## YOUR OBJECTIVE
What is the number of lines in the data that contain "execMin"? Respond with nothing else.

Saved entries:

# # # #

theorem runs_execLdf (c stall : Nat) (one two : List Nat) (s : State) : Runs [.regs, .ram, .evr, .eng, .obs, .free] s (execLdf c stall one two s) := by
  unfold execLdf
  repeat' first
    | (apply runs_instruct _ _ _ _ _ _ _ _ _ rfl; intro _)
    | with_reducible apply runs_when
    | (apply runs_instruct _ _ _ _ _ _ _ _ _ rfl; intro _)
    | with_reducible apply runs_when_of
    | with_reducible apply runs_next
    | with_reducible apply runs_ite
    | exact runs_instruct _ _ _ _ _ _ _ _ _
    | ((with_reducible apply within_after (within_opFault _ _)); rfl)
    | ((with_reducible apply within_after (within_wr _ _ _ _)); rfl)
    | ((with_reducible apply within_after (within_readAll _ _ _)); rfl)
    | with_reducible apply within_ite
    | split
    | with_reducible exact within_refl _ _
    | with_reducible assumption
    | (dsimp only; split)

theorem within_binary (s : State) (c : Nat) (f : Int → Int → Int) : Within [.regs, .evr, .eng] s (State.binary s c f) := by
  unfold State.binary
  repeat' first
    | ((with_reducible apply within_after (within_readAll _ _ _)); rfl)
    | ((with_reducible apply within_after (within_wr _ _ _ _)); rfl)
    | split
    | with_reducible exact within_refl _ _
    | with_reducible assumption
    | (dsimp only; split)

theorem runs_execAdd (c stall : Nat) (one two : List Nat) (s : State) : Runs [.regs, .ram, .evr, .eng, .obs, .free] s (execAdd c stall one two s) := by
  unfold execAdd
  repeat' first
    | (apply runs_instruct _ _ _ _ _ _ _ _ _ rfl; intro _)
    | with_reducible apply runs_when
    | (apply runs_instruct _ _ _ _ _ _ _ _ _ rfl; intro _)
    | with_reducible apply runs_when_of
    | with_reducible apply runs_next
    | with_reducible apply runs_ite
    | exact runs_instruct _ _ _ _ _ _ _ _ _
    | ((with_reducible apply within_after (within_binary _ _ _)); rfl)
    | split
    | with_reducible exact within_refl _ _
    | with_reducible assumption
    | (dsimp only; split)

theorem runs_execSub (c stall : Nat) (one two : List Nat) (s : State) : Runs [.regs, .ram, .evr, .eng, .obs, .free] s (execSub c stall one two s) := by
  unfold execSub
  repeat' first
    | (apply runs_instruct _ _ _ _ _ _ _ _ _ rfl; intro _)
    | with_reducible apply runs_when
    | (apply runs_instruct _ _ _ _ _ _ _ _ _ rfl; intro _)
    | with_reducible apply runs_when_of
    | with_reducible apply runs_next
    | with_reducible apply runs_ite
    | exact runs_instruct _ _ _ _ _ _ _ _ _
    | ((with_reducible apply within_after (within_binary _ _ _)); rfl)
    | split
    | with_reducible exact within_refl _ _
    | with_reducible assumption
    | (dsimp only; split)

theorem runs_execMul (c stall : Nat) (one two : List Nat) (s : State) : Runs [.regs, .ram, .evr, .eng, .obs, .free] s (execMul c stall one two s) := by
  unfold execMul
  repeat' first
    | (apply runs_instruct _ _ _ _ _ _ _ _ _ rfl; intro _)
    | with_reducible apply runs_when
    | (apply runs_instruct _ _ _ _ _ _ _ _ _ rfl; intro _)
    | with_reducible apply runs_when_of
    | with_reducible apply runs_next
    | with_reducible apply runs_ite
    | exact runs_instruct _ _ _ _ _ _ _ _ _
    | ((with_reducible apply within_after (within_readAll _ _ _)); rfl)
    | ((with_reducible apply within_after (within_wr _ _ _ _)); rfl)
    | split
    | with_reducible exact within_refl _ _
    | with_reducible assumption
    | (dsimp only; split)

theorem runs_execMac (c stall : Nat) (one two : List Nat) (s : State) : Runs [.regs, .ram, .evr, .eng, .obs, .free] s (execMac c stall one two s) := by
  unfold execMac
  repeat' first
    | (apply runs_instruct _ _ _ _ _ _ _ _ _ rfl; intro _)
    | with_reducible apply runs_when
    | (apply runs_instruct _ _ _ _ _ _ _ _ _ rfl; intro _)
    | with_reducible apply runs_when_of
    | with_reducible apply runs_next
    | with_reducible apply runs_ite
    | exact runs_instruct _ _ _ _ _ _ _ _ _
    | ((with_reducible apply within_after (within_readAll _ _ _)); rfl)
    | ((with_reducible apply within_after (within_wr _ _ _ _)); rfl)
    | split
    | with_reducible exact within_refl _ _
    | with_reducible assumption
    | (dsimp only; split)

theorem within_unary (s : State) (c : Nat) (f : Int → Int) : Within [.regs, .evr, .eng] s (State.unary s c f) := by
  unfold State.unary
  repeat' first
    | ((with_reducible apply within_after (within_readAll _ _ _)); rfl)
    | ((with_reducible apply within_after (within_wr _ _ _ _)); rfl)
    | split
    | with_reducible exact within_refl _ _
    | with_reducible assumption
    | (dsimp only; split)

theorem runs_execNeg (c stall : Nat) (one two : List Nat) (s : State) : Runs [.regs, .ram, .evr, .eng, .obs, .free] s (execNeg c stall one two s) := by
  unfold execNeg
  repeat' first
    | (apply runs_instruct _ _ _ _ _ _ _ _ _ rfl; intro _)
    | with_reducible apply runs_when
    | (apply runs_instruct _ _ _ _ _ _ _ _ _ rfl; intro _)
    | with_reducible apply runs_when_of
    | with_reducible apply runs_next
    | with_reducible apply runs_ite
    | exact runs_instruct _ _ _ _ _ _ _ _ _
    | ((with_reducible apply within_after (within_unary _ _ _)); rfl)
    | split
    | with_reducible exact within_refl _ _
    | with_reducible assumption
    | (dsimp only; split)

theorem runs_execAbs (c stall : Nat) (one two : List Nat) (s : State) : Runs [.regs, .ram, .evr, .eng, .obs, .free] s (execAbs c stall one two s) := by
  unfold execAbs
  repeat' first
    | (apply runs_instruct _ _ _ _ _ _ _ _ _ rfl; intro _)
    | with_reducible apply runs_when
    | (apply runs_instruct _ _ _ _ _ _ _ _ _ rfl; intro _)
    | with_reducible apply runs_when_of
    | with_reducible apply runs_next
    | with_reducible apply runs_ite
    | exact runs_instruct _ _ _ _ _ _ _ _ _
    | ((with_reducible apply within_after (within_unary _ _ _)); rfl)
    | split
    | with_reducible exact within_refl _ _
    | with_reducible assumption
    | (dsimp only; split)

theorem runs_execMin (c stall : Nat) (one two : List Nat) (s : State) : Runs [.regs, .ram, .evr, .eng, .obs, .free] s (execMin c stall one two s) := by
  unfold execMin
  repeat' first
    | (apply runs_instruct _ _ _ _ _ _ _ _ _ rfl; intro _)
    | with_reducible apply runs_when
    | (apply runs_instruct _ _ _ _ _ _ _ _ _ rfl; intro _)
    | with_reducible apply runs_when_of
    | with_reducible apply runs_next
    | with_reducible apply runs_ite
    | exact runs_instruct _ _ _ _ _ _ _ _ _
    | ((with_reducible apply within_after (within_binary _ _ _)); rfl)
    | split
    | with_reducible exact within_refl _ _
    | with_reducible assumption
    | (dsimp only; split)

theorem runs_execMax (c stall : Nat) (one two : List Nat) (s : State) : Runs [.regs, .ram, .evr, .eng, .obs, .free] s (execMax c stall one two s) := by
  unfold execMax
  repeat' first
    | (apply runs_instruct _ _ _ _ _ _ _ _ _ rfl; intro _)
    | with_reducible apply runs_when
    | (apply runs_instruct _ _ _ _ _ _ _ _ _ rfl; intro _)
    | with_reducible apply runs_when_of
    | with_reducible apply runs_next
    | with_reducible apply runs_ite
    | exact runs_instruct _ _ _ _ _ _ _ _ _
    | ((with_reducible apply within_after (within_binary _ _ _)); rfl)
    | split
    | with_reducible exact within_refl _ _
    | with_reducible assumption
    | (dsimp only; split)

theorem within_satOp (s : State) (c : Nat) : Within [.regs, .evr, .eng] s (State.satOp s c) := by
  unfold State.satOp
  repeat' first
    | ((with_reducible apply within_after (within_readAll _ _ _)); rfl)
    | ((with_reducible apply within_after (within_opFault _ _)); rfl)
    | ((with_reducible apply within_after (within_wr _ _ _ _)); rfl)
    | ((with_reducible apply within_after (within_satFlag _ _)); rfl)
    | with_reducible apply within_ite'
    | with_reducible apply within_ite
    | split
    | with_reducible exact within_refl _ _
    | with_reducible assumption
    | (dsimp only; split)

theorem runs_execSat (c stall : Nat) (one two : List Nat) (s : State) : Runs [.regs, .ram, .evr, .eng, .obs, .free] s (execSat c stall one two s) := by
  unfold execSat
  repeat' first
    | (apply runs_instruct _ _ _ _ _ _ _ _ _ rfl; intro _)
    | with_reducible apply runs_when
    | (apply runs_instruct _ _ _ _ _ _ _ _ _ rfl; intro _)
    | with_reducible apply runs_when_of
    | with_reducible apply runs_next
    | with_reducible apply runs_ite
    | exact runs_instruct _ _ _ _ _ _ _ _ _
    | ((with_reducible apply within_after (within_satOp _ _)); rfl)
    | split
    | with_reducible exact within_refl _ _
    | with_reducible assumption
    | (dsimp only; split)

theorem runs_execCmp (c stall : Nat) (one two : List Nat) (s : State) : Runs [.regs, .ram, .evr, .eng, .obs, .free] s (execCmp c stall one two s) := by
  unfold execCmp
  repeat' first
    | (apply runs_instruct _ _ _ _ _ _ _ _ _ rfl; intro _)
    | with_reducible apply runs_when
    | (apply runs_instruct _ _ _ _ _ _ _ _ _ rfl; intro _)
    | with_reducible apply runs_when_of
    | with_reducible apply runs_next
    | with_reducible apply runs_ite
    | exact runs_instruct _ _ _ _ _ _ _ _ _
    | ((with_reducible apply within_after (within_binary _ _ _)); rfl)
    | split
    | with_reducible exact within_refl _ _
    | with_reducible assumption
    | (dsimp only; split)

theorem runs_execSel (c stall : Nat) (one two : List Nat) (s : State) : Runs [.regs, .ram, .evr, .eng, .obs, .free] s (execSel c stall one two s) := by
  unfold execSel
  repeat' first
    | (apply runs_instruct _ _ _ _ _ _ _ _ _ rfl; intro _)
    | with_reducible apply runs_when
    | (apply runs_instruct _ _ _ _ _ _ _ _ _ rfl; intro _)
    | with_reducible apply runs_when_of
    | with_reducible apply runs_next
    | with_reducible apply runs_ite
    | exact runs_instruct _ _ _ _ _ _ _ _ _
    | ((with_reducible apply within_after (within_readAll _ _ _)); rfl)
    | ((with_reducible apply within_after (within_wr _ _ _ _)); rfl)
    | with_reducible apply within_ite
    | split
    | with_reducible exact within_refl _ _
    | with_reducible assumption
    | (dsimp only; split)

# # # #

## SOLUTION TO THIS EXERCISE
2